-- ==== Sys2Proof/Machine/Monochrome.lean ====
section
/-!
DEFINITION. The monochrome encoder (42_monochrome.md), pure functions of system memory and the latched record.
-/

namespace Sys2Proof.Machine

/-- `Bit(x, y)` (R150): 1 exactly when the red byte is 0xFF. -/
def pixBit (m : Memory) (l : Latch) (x y : Nat) : Nat := bif pixR m l x y == 0xFF then 1 else 0

/-- `b(x, y)` of R153: the pixel's bit inside the row, 0 past its end. -/
def packedBit (m : Memory) (l : Latch) (x y : Nat) : Nat := if x < l.w then pixBit m l x y else 0

/-- `PackByte(k, y)` (R153): pixel `8k + j` at bit `7 - j`. -/
def packByte (m : Memory) (l : Latch) (k y : Nat) : Byte :=
  BitVec.ofNat 8 ((List.range 8).map fun j => packedBit m l (8 * k + j) y * 2 ^ (7 - j)).sum

/-- `MonoRow(y)` (R155). -/
def monoRow (m : Memory) (l : Latch) (y : Nat) : List Byte :=
  concat (rowBytes .mono l.w) (fun k => [packByte m l k y]) ++ zeros (pad4 (rowBytes .mono l.w))

/-- `MonoData`, bottom row first (R156). -/
def monoData (m : Memory) (l : Latch) : List Byte := concat l.h fun r => monoRow m l (l.h - 1 - r)

/-- `PAL`: black, then white (R157). -/
def pal : List Byte := [0x00, 0x00, 0x00, 0x00, 0xFF, 0xFF, 0xFF, 0x00]

/-- `sizeImageMono(w, h) = ceil(w * h / 8)` (R159). -/
def sizeImageMono (w h : Nat) : Nat := ceilDiv (w * h) 8

/-- `EncMono(L)` (R160). -/
def encMono (m : Memory) (l : Latch) : List Byte := hdr .mono l.w l.h (sizeImageMono l.w l.h) ++ pal ++ monoData m l

end Sys2Proof.Machine
end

■ Problem to solve: Copy out every line of the data that includes the word "pixel".

■ Your response:
/-- `b(x, y)` of R153: the pixel's bit inside the row, 0 past its end. -/
/-- `PackByte(k, y)` (R153): pixel `8k + j` at bit `7 - j`. -/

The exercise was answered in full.